Work to complete:
Wherever "seqTab" appears in the records below, copy the line that holds it.

Data shown:

• • • •

-- ==== Sys2Proof/Tests/Slice0.lean ====
section
/-!
SUPPORT. Own tests: the manual's worked examples on the model, what the well-formedness checks refuse, and for every statement with
premises a state and operands that meet them, one for each of its clauses.
-/
set_option autoImplicit false
set_option linter.unusedVariables false
set_option maxRecDepth 8000
set_option Elab.async false
open Sys2Proof Sys2Proof.Machine
namespace Sys2Proof.Tests


/-! ## Small states -/

/-- A device that has entered Sealed and runs, with both rims holding the ledger. -/
def up : State :=
  { State.reset with
    boot := { phase := .ready }, flt := { routes := { tile := [(3, 3), (4, 4)] } }
    keel := { dstate := .running, mirror := 3, chans := [(1, { isOpen := true, heldE := 4, heldP := 9 })] } }

def tok0 : Token := { route := 0, data := 0 }
def gs0 : List (BitVec 4) := List.replicate 1040 1
def side (x : SpokeSide) : State := { up with spk := { sides := [(4, x)] } }
def clean : WireTest := { badSegs := [], badSpares := [], ackBad := 0, cred0Bad := 0, cred1Bad := 0 }
def boundary (x : Boundary) : State := { up with tim := { boundaries := [(7, x)] } }

/-- A task on the whole of tile 3: 64 by 64 by 64, one region of 4,096 bytes in bank A, and what the test adds. -/
def task (seqTab : List Word) (extra : List (Nat × Word)) : Task :=
  { entry := 5, chan := 1, seq := 9, world := false, seqTab := seqTab, tvuTab := [], groups := [0, 0], keys := [], pring := none
    desc := (extra.foldl (fun d x => d.set x.1 x.2) (
      [ packF [(0, 32, 77), (32, 10, 3)], packF [(0, 32, 64), (32, 32, 64)], packF [(0, 32, 64)]
      , packF [(54, 4, 1), (58, 5, 2)], packF [(12, 13, 16), (35, 9, 8), (44, 13, 4)], 0, 0, 0
      , packF [(0, 2, 0), (8, 32, 64)], packF [(0, 2, 1), (8, 32, 64)], packF [(0, 2, 2), (8, 32, 64)]
      , packF [(0, 2, 0), (8, 32, 64)], packF [(0, 2, 1), (8, 32, 64)], packF [(0, 2, 2), (8, 32, 64)]
      , packF [(32, 19, 64)] ] ++ List.replicate 7 0 ++ [packF [(4, 4, 0)], packF [(0, 2, 3), (4, 4, 15), (8, 19, 512)]] ++
      List.replicate 14 0)) }
def kT : Task := task [] []
/-- A walk over 64 rows of 64 bytes, AI8, in bank A. -/
def walk0 : List Word := [packF [(1, 4, 6), (27, 8, 64), (35, 3, 1), (38, 3, 1), (49, 4, 1)], packF [(0, 16, 63)], packF [(0, 19, 64)],
  packF [(0, 16, 64), (16, 16, 1)]]
/-- An array instruction at entry 2: AI8 by AI8. -/
def ins (opc mode count : Nat) (acc trans : Bool) (w1 : Word) : ArrInstr :=
  { w0 := packF [(0, 4, opc), (7, 1, b2n trans), (8, 2, mode), (11, 1, b2n acc), (12, 4, 6), (16, 4, 6), (24, 24, count - 1)], w1 := w1
    entry := 2, num := 1, count := count, kCount := 64, leftM := none, leftN := none, leftK := none, base1 := 0, org1 := 0, base2 := 0
    org2 := 0, accBase := 0, offM := 0, offN := 0, offK := 0 }
def rowsOf : Word := packF [(16, 16, 64), (32, 16, 1)]
def iLoad : ArrInstr := ins 1 0 64 false true 0
def iStrm : ArrInstr := ins 2 0 2 false false rowsOf
def iOs : ArrInstr := ins 2 2 2 false false rowsOf
def iDrain : ArrInstr := ins 3 2 64 false false rowsOf
def iMvp : ArrInstr := ins 4 0 1 false false 0
def ctx3 (x : CtxSt) : State := { up with tiles := [(3, { walks := [(0, walk0)], c0 := x })] }
def busy : CtxSt := { task := some kT }
def loaded : Plane := { st := .complete, pes := [(0, [{ v := .i 3 }])] }
def vec0 : OutVec := { ins := iStrm, vec := 0, out := 0, ring := 0, sums := [some (5, 0), none] }

def tw (opc : Nat) (fs : List (Nat × Nat × Nat)) : Word32 := (packF ((26, 6, opc) :: fs)).setWidth 32
def prog0 : Prog := { ctx := 0, pc := 4 }
/-- Tile 3 runs a program that is about to issue `w`. -/
def tvuAt (w : Word32) (g : Prog) (x : CtxSt) (t : Tile) : State :=
  { up with tiles := [(3, { t with imem := [(4, w)], prog := some g, c0 := x })] }
def tvu (w : Word32) : State := tvuAt w prog0 busy {
  sregs := [(0, 0x40), (1, 7), (17, 3)], vm := 0xF0F0, rrb := 5
  vregs := [(1, List.replicate 64 0x3F800000), (2, List.replicate 64 0x40490FDB)]
  bankA := [(0x40, 0x3C), (0x43, 0xC0)] }
def vec (opc fn ty : Nat) : Word32 := tw opc [(21, 5, 3), (16, 5, 1), (11, 5, 2), (10, 1, ty), (0, 8, fn)]
def un (opc fn ty : Nat) : Word32 := tw opc [(21, 5, 3), (16, 5, 1), (10, 1, ty), (0, 8, fn)]

/-- Entry 5 of the ledger, and others. -/
def lgE (opc seq : Nat) (st : LgState) (plen : Nat) : LgEntry :=
  { seq := BitVec.ofNat 48 seq, chan := 1, state := st, world := true, fence := false, marked := false, opc := BitVec.ofNat 16 opc
    plen := BitVec.ofNat 13 plen, punit := 0, pchk := 0, order := 0, alive := 2 }
def withLg (l : Table LgEntry) (s : State) : State :=
  { s with keel := { s.keel with ledger := l, ledgerW := l, ledgerE := l } }
def eTask : LgEntry := lgE 0x30 9 .started 0
def seqOf (x : CtxSt) (e : List Word) : State := { up with tiles := [(3, { seq := [(0, e)], c0 := x })] }
def sq (kind : Nat) (fs : List (Nat × Nat × Nat)) : List Word := [packF ((0, 4, kind) :: fs), 0, 0]
/-- As `kT`, with inner tiles of 32 rows. -/
def kT2 : Task := task [] [(11, packF [(0, 2, 0), (8, 32, 32)])]
/-- A transfer descriptor. -/
def xd (kind sb len : Nat) (w1 : Word) (fs : List (Nat × Nat × Nat)) : List Word :=
  [packF ([(0, 4, kind), (4, 4, sb), (16, 19, len - 1)] ++ fs), w1, 0, 0, 0, 0, 0, 0]
def offers (d : List Word) : CtxSt := { busy with offerX := some 0, groups := [(0, d)] }
def outst (kind : Nat) (d : List Word) (fl : Nat) : Transfer :=
  { id := 0, xi := 0, kind := kind, desc := d, xa := 0x1000, la := 0, done := 0, inFlight := fl }
def dRead : List Word := xd 0 0 64 0x1000 []
def dWrite : List Word := xd 1 0 64 0xFE0 []
def dRemote : List Word := xd 2 0 300 (packF [(0, 10, 4), (16, 16, 100)]) []
def dPace : List Word := xd 3 0 100 (packF [(0, 16, 1)]) []
def dFwd : List Word := xd 3 0 1 0 [(13, 1, 1)]
def dPeer : List Word := xd 4 0 64 (packF [(0, 40, 0x2000), (40, 4, 2)]) []
def dTake : List Word := xd 5 0 1 7 []
def dGrant : List Word := xd 6 1 8 (packF [(0, 10, 4), (16, 16, 100)]) []
def dRing : List Word := xd 7 0 1 0 []
def ring0 : Ring := { key := 200, pred := 3, pctx := 0, succ := 4, suctx := 0, bufLen := 4096 }
def blk (hops : Nat) : PlBlock := { rot := 1, hops := hops, block := 0, len := 100, start := 0, fwd := 0 }
def resp3 (st : BitVec 8) : MemResp := { src := .xfer 3 0 0, write := false, status := st, data := List.replicate 64 7 }

/-- The command of entry 5 on channel 1, with these parameter words, has started. -/
def cmdW (w : World) (opc : Nat) (ps : List Word) (s : State := up) : State :=
  let l : Table LgEntry := [(5, { lgE opc 9 .started (8 * ps.length) with world := w })]
  { s with keel := { s.keel with
    ledger := l, ledgerW := l, ledgerE := l, current := some 5, pstoreW := [(0, bytesOfWords ps)], pstoreE := [(0, bytesOfWords ps)] } }
def cmd (opc : Nat) (ps : List Word) (s : State := up) : State := cmdW true opc ps s
def eCmd (opc n : Nat) : LgEntry := lgE opc 9 .started (8 * n)
def region5 (x : Region) : State := { up with fab := { regions := [(5, x)] } }
def open5 : Region := { state := 0, empty := false }
def row6 (wr : Option (BitVec 72)) (mode : Fin 3) : BmAccess := { shape := 6, addr := 1023, write := wr, mode := mode, code := false }
def qc5 (q : QueueCtl) : State := region5 { open5 with qcs := [(3, q)] }
def gKey : Grant := { xi := 2, record := 1, key := queueKey 5 3, lo := 0, len := 300, filled := [] }
def pinAt (x : Pin) : State := { up with fab := { regions := [(5, open5)], pins := [(129, x)] } }
/-- GPIO pin bound to signal 1 of region 5, an output. -/
def bound5 : Pin := { cfg := packF [(0, 3, 1), (3, 2, 1), (5, 7, 5), (12, 6, 1)] }
def weevil2 (x : Weevil) : State := { up with weevils := [(2, x)], fab := { regions := [(16, open5)] } }
def wvOn : Word := packF [(0, 1, 1), (8, 8, 1), (16, 16, 0x3C)]
def mreq (wr : Bool) (n : Nat) : MemReq :=
  { src := .xfer 3 0 0, write := wr, addr := 0x1000, len := n, data := if wr then List.replicate n 9 else [], world := false }
def memOf (x : MemChan) (m : Memory) : State :=
  { up with mem := { m with mrt := [(0, { valid := true, world := false })], chans := [(4, { x with state := 1 })] } }
def part4 (wr : Bool) : Part :=
  { rid := 7, write := wr, copy := false, cls := 2, port := none, age := 0, pieces := [{ off := 0, len := 128, pos := 0 }]
    data := List.replicate 128 9, owes := false, entry := 0 }

/-! ## Lanes, ports, the Web -/

def lnc (mode rate loop prbs region : Nat) : Word :=
  packF [(0, 1, 1), (1, 2, mode), (3, 3, rate), (6, 2, loop), (8, 2, prbs), (12, 7, region)]
/-- Lane 3 of rim W. -/
def laneAt (x : Lane) : State := { up with ser := { lanes := [(3, x)] }, fab := { regions := [(5, { open5 with world := true })] } }
def laneUp (mode : Nat) (st : BitVec 2) : Lane := { cfg := lnc mode 1 0 0 5, state := st, cdr := true }
def eqt (rate : Nat) : List Word := List.replicate 200 (BitVec.ofNat 64 rate)
/-- Port 0, and its eight lanes at 56 Gbit/s. -/
def portAt (p : VPortSt) (m : Nat → Option (Nat × Nat × Nat)) : State :=
  { up with ser := { ports := [(0, p)], lanes := (List.range 8).map (fun j => (j,
      { cfg := packF [(0, 1, 1), (1, 2, 2), (3, 3, 1)], state := 2, cdr := true, block := true, marker := m j })) } }
def fr (kind vc : Nat) (w : World) (dest src : Nat) (data : List Word) : Frame :=
  OutFrame.seal { kind := kind, vc := vc, world := w, dest := dest, src := src, data := data } 0
def link0 : VPortSt := { state := 3, ownInit := true, farInit := true, credit := [4, 4, 4] }
def sent1 : SentFrame := { frame := fr 0 0 true 0 0 [0x1000, 9], units := 1, sent := 1 }
def init1 : LinkInit := { kid := 0x111648, num := 127, lead := false, port := 3, world := true, size := 0, credits := [1024, 128, 128] }
/-- Channel 1 counts on rim W at pins 10 and 11. -/
def odoAt (o : OdoCh) (a : Table ActEntry) : State :=
  { up with fab := { pins := [(10, { cfg := packF [(0, 3, 3), (12, 6, 1)] }), (11, { cfg := packF [(0, 3, 3), (12, 6, 5)] })] }
            web := { odo := [(1, { o with en := true })], acts := a } }
/-- Position 100 of channel 1, forward, pin 12 of rim W. -/
def act0 (st : Nat) : ActEntry := { w0 := packF [(0, 48, 100), (48, 2, 1), (56, 7, 12)], w1 := packF [(24, 2, st)] }
/-- Stream 2: lines of 128 bytes, one byte a sample, 16 slots, region 5. -/
def str2 : Stream := { cfg0 := packF [(0, 1, 1), (3, 4, 7), (24, 7, 5), (32, 16, 127)], cfg1 := packF [(32, 24, 1024)]
                       cfg2 := packF [(0, 40, 0x1000), (40, 5, 4)] }
def streamAt (x : Stream) : State :=
  { up with web := { streams := [(2, x)] }, fab := { regions := [(5, open5)] }
            mem := { mrt := [(0, { valid := true, world := false })], rtport := [(2, { fill := 128 })] } }
def line0 (ended : Bool) : Line :=
  { seq := 0, fate := 0, defd := false, fw := false, extra := false, ptag := false, nopos := true, pos := 0, run := 0, runPos := 0
    ch := 0, lineb := 128, slot := 0x1000, ebound := 0, two := false, sbits := 7, world := false, ended := ended, issued := 1
    data := List.replicate 128 (3, false) }
/-! ## Packets and commands -/

/-- A packet of channel 1 whose check value stands. -/
def pkt (opc seq alive rack : Nat) (ps : List Word) : List Byte :=
  let w0 := packF [(0, 16, opc), (16, 48, seq)]
  let w1 := packF [(0, 8, 1), (16, 13, 8 * ps.length), (32, 16, alive), (48, 7, 127)]
  let w2 := packF [(0, 48, rack)]
  bytesOfWords ([w0, w1, w2, packF [(0, 32, (crc32c (bytesOfWords ([w0, w1, w2] ++ ps))).toNat)]] ++ ps)
/-- The same for member 5 of the peloton, in a world. -/
def pktM (opc seq alive rack : Nat) (w : World) : List Byte :=
  let w0 := packF [(0, 16, opc), (16, 48, seq)]
  let w1 := packF [(0, 8, 1), (8, 1, b2n w), (32, 16, alive), (48, 7, 5)]
  let w2 := packF [(0, 48, rack)]
  bytesOfWords [w0, w1, w2, packF [(0, 32, (crc32c (bytesOfWords [w0, w1, w2])).toNat)]]
def pkOf (bs : List Byte) : Packet := (packetOfBytes bs).getD { w0 := 0, w1 := 0, w2 := 0, w3 := 0, params := [] }
def pk0 : Packet := pkOf (pkt 1 0 0 0 [])
/-- The command of entry 5 waits to be started, device state `d`. -/
def waits (d : DevState) (opc : Nat) (ps : List Word) : State :=
  let u := withLg [(5, lgE opc 9 .accepted (8 * ps.length))] up
  { u with keel := { u.keel with dstate := d, pstoreW := [(0, bytesOfWords ps)], pstoreE := [(0, bytesOfWords ps)] } }
/-- Entry 6 of the ledger beside the started command of entry 5. -/
def also6 (e : LgEntry) (s : State) : State :=
  withLg [(5, (s.entry 5).getD eTask), (6, { e with seq := 4 })] s
def flagA : Nat := 0xFC40000000 + 3 * 0x1000 + 0x100
def resetCmd (k n : Nat) (s : State := up) : State := cmd 0x28 [packF [(0, 3, k), (8, 8, n)]] s
/-- The reset of a unit that entry 5 commanded is in progress. -/
def resetting5 (u : ResetUnit) (s : State) : State :=
  withLg [(5, eCmd 0x28 1)] { s with flt := { s.flt with resets := [{ kind := (unitCode u).1, target := (unitCode u).2, entry := some 5 }] } }
def swapTo (w : SwapWhy) : SwapJob := { bg := { tile := [(3, 48)] }, tileTab := true, dieTab := false, why := w }

/-- An image of no records in slot 1, whose load command of entry 5 waits. -/
def imgWords (kind : Nat) : List Word :=
  [packF [(0, 32, 0x41584931), (32, 8, 1), (40, 4, kind)], packF [(0, 16, kidDevice), (16, 8, kidStep)],
   if kind = 1 then 3076 else 3108, if kind = 1 then 0 else 32, 0] ++ List.replicate 27 0 ++ [packF [(0, 8, 0x10), (32, 16, 5)], 0, 0, 0]
def imgAt (opc kind : Nat) (ps : List Word) : State :=
  let s := (cmd opc ps)
  let s : State := { s with keel := { s.keel with current := none }, ldr := { waiting := [5] } }
  (s.memWrite (slotBase 1) (bytesOfWords (imgWords kind))).1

• • • •

Solved problem:
def task (seqTab : List Word) (extra : List (Nat × Word)) : Task :=
  { entry := 5, chan := 1, seq := 9, world := false, seqTab := seqTab, tvuTab := [], groups := [0, 0], keys := [], pring := none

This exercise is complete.